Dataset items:

▶

/-- R57, R135, R362, R366: a piece of a reducing copy is applied once: with its record bit set it changes nothing, else it is
applied, in a local memory at units, and the bit set. A contribution to a column opens its instance or joins it, and the instance
ends once its result is written, in a local memory at units, every contributor's token following with the tree's flags.
It rests on the model's own choices and readings too, notes/assumptions/65.md and notes/assumptions/67.md. -/
def Obligations.Reductions : Prop :=
  (∀ (s : State) (cell n k : Nat) (r : CopyRun), s.copyOf cell r.serial = some r → (n, k) ∈ r.applied →
    exec (.reducePieceApply cell r.serial n k) s = .next s) ∧
  (∀ (s : State) (cell n k : Nat) (r : CopyRun), Copying s cell r → (n, k) ∉ r.applied → (n, k) ∈ r.owed → r.next < r.chunks →
    let turn := Turn.event (.reducePieceApply cell r.serial n k)
    let qs := pieceSegs s cell r n k
    let reads := qs.flatMap (fun q => spotsOf s cell q.src q.ns)
    let judged (v : State) : Judged × State := judgeSegs v cell r turn true true qs
    replayFull s cell turn = false →
    (∀ u, s.jobOf cell turn = none → reads ≠ [] → judged s = (.fine, u) →
      ∃ t, exec (.reducePieceApply cell r.serial n k) s = .next t ∧ SameBytes u t ∧
        JobWith t cell turn r.serial false [] (reads.map (fun q => (q, .read)))) ∧
    (∀ u got, TurnReady s cell turn reads judged u got → u.copyOf cell r.serial = some r →
      let m := moveSegs u cell r turn got none qs
      ∃ t, exec (.reducePieceApply cell r.serial n k) s = .next t ∧ SameBytes m.2.1 t ∧
        (m.1 ≠ [] → JobWith t cell turn r.serial true [] m.1) ∧
        (m.1 = [] → CopyIs t cell r.serial (fun q => (n, k) ∈ q.applied ∧ q.owed = r.owed.erase (n, k)))) ∧
    (∀ j, TurnServed s cell turn true none j →
      ∃ t, exec (.reducePieceApply cell r.serial n k) s = .next t ∧ SameBytes s t ∧
        CopyIs t cell r.serial (fun q => (n, k) ∈ q.applied ∧ q.owed = r.owed.erase (n, k)))) ∧
  (∀ (s : State) (cell : Nat) (r : CopyRun), Copying s cell r → r.phase = .waiting → opc r.cmd.word = 0x16 →
    let w := r.cmd.word
    (s.colls.find? (collMatch s cell w) = none → bits w.w3 19 16 ≤ bits w.w3 23 20 →
      ∃ t c, exec (.collArrival cell r.serial) s = .next t ∧ t.colls = s.colls ++ [c] ∧ c.part = s.partN cell ∧
        c.die = dieOf cell ∧ c.col = cell % 16 ∧ c.rid = bits w.w3 15 10 ∧ c.n = bits w.w3 23 20 + 1 ∧
        c.count = bits w.w3 9 0 ∧ c.dst = w.w2 ∧ c.written = 0 ∧ c.parts = [(bits w.w3 19 16, (cell, r.serial), r.contrib)]) ∧
    (∀ c, s.colls.find? (collMatch s cell w) = some c → (∀ q ∈ c.parts, q.1 ≠ bits w.w3 19 16) → c.parts.length ≠ c.n →
      c.dst = w.w2 → c.count = bits w.w3 9 0 → c.n = bits w.w3 23 20 + 1 → bits w.w3 19 16 < c.n →
      ∃ t d, exec (.collArrival cell r.serial) s = .next t ∧ d ∈ t.colls ∧
        d.parts = c.parts ++ [(bits w.w3 19 16, (cell, r.serial), r.contrib)])) ∧
  (∀ (s u : State) (die col rid cell n k : Nat) (v : List (BitVec 32)) (c : Coll),
    s.colls.filter (fun c => c.die = die && c.col = col && c.rid = rid && c.parts.length = c.n) = [c] →
    c.parts.find? (fun q => q.1 = 0) = some (0, (cell, n), v) → clockStop (s.cell cell) = none →
    let turn := Turn.event (.collResultWrite die col rid)
    let g := { portAgent s cell true turn with who := cell }
    let owe := ((s.copyOf cell n).map (·.owe)).getD []
    let left := ((List.range c.count).map (fun m => (c.dst + BitVec.ofNat 64 (4 * m), getAt 0 (collResult c).1 m))).drop c.written
    let ended (x t : State) : Prop := t.colls = x.colls.filter (fun d => !sameColl c d) ∧
      ∀ q ∈ c.parts, ∀ z, x.copyOf q.2.1.1 q.2.1.2 = some z → TokenSent t (4 * q.2.1.1) z.cmd.word 0 (collResult c).2 0
    (regionOf s cell c.dst = .lower → replayFull s cell turn = false → writeResult cell g left 0 s = (.fine, k, u) →
      ∃ t, exec (.collResultWrite die col rid) s = .next t ∧ ended u t) ∧
    (regionOf s cell c.dst ≠ .lower →
      (∀ e es, s.jobOf cell turn = none → left = e :: es → judgeRun s cell g true false owe e.1 4 .fine = (.fine, u) →
        let us := (elemsFine cell g owe left u).flatMap (fun e => (storeBytes u cell g e.1 4 e.2).1)
        us ≠ [] → ∃ t, exec (.collResultWrite die col rid) s = .next t ∧ SameBytes u t ∧ JobWith t cell turn n true [] us) ∧
      (∀ j, TurnServed s cell turn true none j → c.written = c.count → s.colls.find? (sameColl c) = some c →
        ∃ t, exec (.collResultWrite die col rid) s = .next t ∧ ended s t)))

/-- R58, R158, R217, R218, R350: the acknowledgement of a chunk that is owed is noted with the flags that it carries, a failure
that it names makes the copy fail with the chunk's number, a chunk without an answer is sent again, 16 times at most, and then the
copy fails with code 8. A chunk from a peer that an entry of the peer table admits is applied once and answered, with the same
flags however often it arrives, and one that asks for bytes is answered with them; any other, and one under an ASID outside the
partition, is answered with code 7 and changes nothing. A chunk that goes to a peer is noted with the RPART of its sender's entry,
and its answer is waited for.
It rests on the model's own choices and readings too, notes/assumptions/15.md and notes/assumptions/69.md. -/
def Obligations.PeerTransport : Prop :=
  (∀ (s : State) (cell n : Nat) (r : CopyRun) (w : Word) (bs : List Byte), s.copyOf cell r.serial = some r → n ∈ r.acks →
    answerOpen s cell r.serial n (.later (.peerAck cell r.serial n w bs)) = false → r.next < r.chunks → fromPeer r = false →
      bits w 7 0 = 0 →
    ∃ t, exec (.peerAckReceive cell r.serial n w bs) s = .next t ∧ SameBytes s t ∧
      CopyIs t cell r.serial (fun q => q.acks = r.acks.erase n ∧ q.fail = r.fail ∧
        q.flags = r.flags ||| BitVec.ofNat 5 (bits w 12 8))) ∧
  (∀ (s : State) (cell n : Nat) (r : CopyRun) (w : Word) (bs : List Byte), s.copyOf cell r.serial = some r → r.phase = .running →
    r.acks = [n] → r.parked = [] → r.owed = [] → r.ring = none → r.fail = none → bits w 7 0 ≠ 0 → copyWorks s cell r = false →
    answerOpen s cell r.serial n (.later (.peerAck cell r.serial n w bs)) = false →
    let c := bits w 7 0
    ∃ t, exec (.peerAckReceive cell r.serial n w bs) s = .next t ∧
      TokenSent t (4 * cell) r.cmd.word (if c = 5 ∨ c = 6 ∨ c = 7 ∨ c = 0xA then c else 7) r.flags n) ∧
  (∀ (s : State) (cell n : Nat) (r : CopyRun), s.copyOf cell r.serial = some r → n ∈ r.acks → r.phase = .running → r.parked = [] →
    r.owed = [] → r.ring = none → r.fail = none →
    (FMap.get 0 r.attempts n < 16 → ∃ t, exec (.peerRetransmitTimeout cell r.serial n) s = .next t ∧ SameBytes s t ∧
      CopyIs t cell r.serial (fun q => q.acks = r.acks ∧ FMap.get 0 q.attempts n = FMap.get 0 r.attempts n + 1)) ∧
    (16 ≤ FMap.get 0 r.attempts n → copyWorks s cell r = false → ∃ t, exec (.peerRetransmitTimeout cell r.serial n) s = .next t ∧
      TokenSent t (4 * cell) r.cmd.word 8 r.flags n)) ∧
  (∀ (s u : State) (cell : Nat) (r : CopyRun) (got : FMap Nat), Copying s cell r → r.phase = .running → r.next < r.chunks →
    Cp.peerOn r.geom.attr = true → Cp.isMc r.cmd.word = false → opc r.cmd.word ≠ 0x19 → scatBehind s cell r r.next = false →
    let turn := Turn.event (.copyChunk cell r.serial r.next)
    let src := !Cp.isFill r.cmd.word && !fromPeer r
    let qs := chunkSegs r.cmd.word r.geom r.next
    let held := qs ++ (if src then chunkTail r.cmd.word r.geom r.next else [])
    replayFull s cell turn = false →
    TurnReady (setCopy s cell r) cell turn (if src then held.flatMap (fun q => spotsOf s cell q.src q.ns) else [])
      (fun v => judgeSegs v cell r turn src false held) u got → u.copyOf cell r.serial = some r →
    ∃ t m, exec (.copyChunk cell r.serial r.next) s = .next t ∧ m ∈ t.peerSent ∧ m.cell = cell ∧ m.serial = r.serial ∧
      m.chunk = r.next ∧ m.entry = bits r.geom.attr 56 49 ∧ m.rpart = bits (u.peerWord (bits r.geom.attr 56 49) 3) 23 20 ∧
      CopyIs t cell r.serial (fun q => r.next ∈ q.acks)) ∧
  (∀ (s u : State) (peer src serial chunk rpart red n : Nat) (addr : BitVec 128) (udp : BitVec 16) (va : Word) (bs : List Byte),
    admitting s addr udp rpart = some n →
    let asid := bits (s.peerWord n 3) 36 24
    let g := peerAgent s n rpart (decide (red < 5)) (.later (.peerChunk peer src serial chunk addr udp rpart va red bs))
    let i := Instr.peerChunkReceive peer src serial chunk addr udp rpart va red bs
    let answer (t : State) (c : Nat) (f : FlagBits) (z : List Byte) : State := { t with peerOut := some {
      peer := peer, srcCell := src, serial := serial, chunk := chunk, code := c, flags := f, bytes := z } }
    (asid < s.asidLo rpart ∨ s.asidHi rpart < asid → exec i s = .next (answer s 7 0#5 [])) ∧
    (s.asidLo rpart ≤ asid → asid ≤ s.asidHi rpart →
      (∀ f, red < 5 → s.peerSeen.find? (fun q => decide (q.1 = (peer, src, serial, chunk))) = some ((peer, src, serial, chunk), f) →
        exec i s = .next (answer s 0 f [])) ∧
      ((s.fabricOf g.die).step = none → peersParked s < 32 →
        (red = 0 → (∀ q ∈ s.peerSeen, q.1 ≠ (peer, src, serial, chunk)) →
          peerPages g true false (bs.length / 65536 + 2) s va bs.length = (.fine, u) →
          ∃ t, exec i s = .next (answer t 0 0#5 []) ∧ t.peerSeen = u.peerSeen ++ [((peer, src, serial, chunk), 0#5)] ∧
            t.cells = u.cells) ∧
        (5 ≤ red → peerPages g false false ((red - 5) / 65536 + 2) s va (red - 5) = (.fine, u) →
          ∀ v t, readVirt u g va (red - 5) = (.val v, t) → exec i s = .next (answer t 0 0#5 (toBytes (red - 5) v)))))) ∧
  (∀ (s : State) (peer src serial chunk rpart red : Nat) (addr : BitVec 128) (udp : BitVec 16) (va : Word) (bs : List Byte),
    admitting s addr udp rpart = none → exec (.peerChunkReceive peer src serial chunk addr udp rpart va red bs) s =
      .next { s with peerOut := some {
        peer := peer, srcCell := src, serial := serial, chunk := chunk, code := 7, flags := 0#5, bytes := [] } })

/-! ## Accesses on their way -/

/-- R90, R280, R283, R285: a position of the local wheel serves its oldest access for the bank that it meets: a load gets the
bytes, a store writes them; the full/empty operations do and answer what the table of R280 gives; an atomic gets the old value and
writes what its operation makes of it; `cas` writes where the old value is the expected one. No other byte of any memory changes.
A unit of a copy or of an accumulator transfer whose turn it is brings its job the bytes that it reads, or writes its bytes, and
the job goes on with the last of them; a unit of a block writes the 64 bytes that it brings from the commons, or takes those that
it is to bring there (R289). -/
def Obligations.LocalPairings : Prop :=
  (∀ (s : State) (cell pos t : Nat) (a : Access), Meets s cell pos t a →
    let o := bits a.va 20 0
    let full := fullAt s cell o
    PlainAt s cell o a.op.size →
    ∃ u r, exec (.localPairing cell pos t) s = .next u ∧ Replied u a r ∧
      (∀ n e, a.op = .load n e → r = .value (localRead s cell o n) ∧ SameBytes s u ∧ fullAt u cell o = full) ∧
      (∀ n v, a.op = .store n v → r = .done ∧ StoredAt s u cell o n v ∧ fullAt u cell o = full) ∧
      (a.op = .lds → SameBytes s u ∧ fullAt u cell o = false ∧
        r = if full then .value (localRead s cell o 8) else .refused) ∧
      (a.op = .ldw → SameBytes s u ∧ fullAt u cell o = full ∧ r = if full then .value (localRead s cell o 8) else .refused) ∧
      (∀ v, a.op = .sts v → fullAt u cell o = true ∧ (full = true → r = .refused ∧ SameBytes s u) ∧
        (full = false → r = .done ∧ StoredAt s u cell o 8 v)) ∧
      (∀ v, a.op = .fefill v → r = .done ∧ StoredAt s u cell o 8 v ∧ fullAt u cell o = true) ∧
      (a.op = .feempty → r = .done ∧ SameBytes s u ∧ fullAt u cell o = false) ∧
      (a.op = .feq → r = .value full.toNat ∧ SameBytes s u ∧ fullAt u cell o = full) ∧
      (∀ f n v, a.op = .amo f n v → v < 2 ^ (8 * n) → r = .value (localRead s cell o n) ∧
        StoredAt s u cell o n (amoOf n (localRead s cell o n) v f)) ∧
      (∀ n e w, a.op = .cas n e w → r = .value (localRead s cell o n) ∧
        (localRead s cell o n = e → StoredAt s u cell o n w) ∧ (localRead s cell o n ≠ e → SameBytes s u))) ∧
  (∀ (s : State) (cell pos t : Nat) (u : PortUnit) (j : PortJob), ServesUnit s cell pos t u →
    s.jobs.find? (fun k => k.id = u.job) = some j →
    ∃ x, exec (.localPairing cell pos t) s = .next x ∧ (∀ v ∈ x.units, v.id ≠ u.id) ∧
      ((∀ v ∈ s.units, v.job = j.id → v.id = u.id) → j.turn ∈ x.work) ∧
      (u.act = .read → SameBytes s x ∧ ∃ k, x.jobs.find? (fun k => k.id = u.job) = some k ∧
        FMap.find? k.got u.spot.key = some (localRead s cell u.spot.off u.spot.n) ∧
        (localErr s cell u.spot.off u.spot.n = false → k.fail = j.fail) ∧
        (localErr s cell u.spot.off u.spot.n = true → ∃ c ≤ 5, k.fail = some c)) ∧
      (∀ v, u.act = .write v → InFrame s cell u.spot.off u.spot.n → j.serial = none →
        FMap.find? j.owe (2048 * cell + u.spot.off / 1024) = none → StoredAt s x cell u.spot.off u.spot.n v)) ∧
  (∀ (s : State) (cell pos t core bid i : Nat) (a : Access) (b : Blk), ServesNow s cell pos t a → a.src = .blk core bid i →
    a.cell = cell → s.blkOf core bid = some b →
    (∀ v, a.op = .store 64 v → b.wr = false → (wholeFrames b).contains ((b.lunit + i) / 16) = false →
      InFrame s cell (bits a.va 20 0) 64 → entryErr s cell (bits a.va 20 0) = false →
      ∃ u, exec (.localPairing cell pos t) s = .next u ∧ u.findAccess a.id = none ∧ LocalStored s u cell (bits a.va 20 0) 64 v) ∧
    (∀ e, a.op = .load 64 e → b.wr = true → localErr s cell (bits a.va 20 0) 64 = false →
      ∃ u, exec (.localPairing cell pos t) s = .next u ∧ u.findAccess a.id = none ∧
        (∀ c o, Memory.read (u.cell c).mem o = Memory.read (s.cell c).mem o) ∧
        ∀ d, u.blkOf core bid = some d → FMap.find? d.snap i = some (localRead s cell (bits a.va 20 0) 64)))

◀

Please return the lines above that run from the line containing "(localErr s cell u.spot.off u.spot.n = false" to the line containing "FMap.find? j.owe (2048", inclusive, exactly and with no other lines.

        (localErr s cell u.spot.off u.spot.n = false → k.fail = j.fail) ∧
        (localErr s cell u.spot.off u.spot.n = true → ∃ c ≤ 5, k.fail = some c)) ∧
      (∀ v, u.act = .write v → InFrame s cell u.spot.off u.spot.n → j.serial = none →
        FMap.find? j.owe (2048 * cell + u.spot.off / 1024) = none → StoredAt s x cell u.spot.off u.spot.n v)) ∧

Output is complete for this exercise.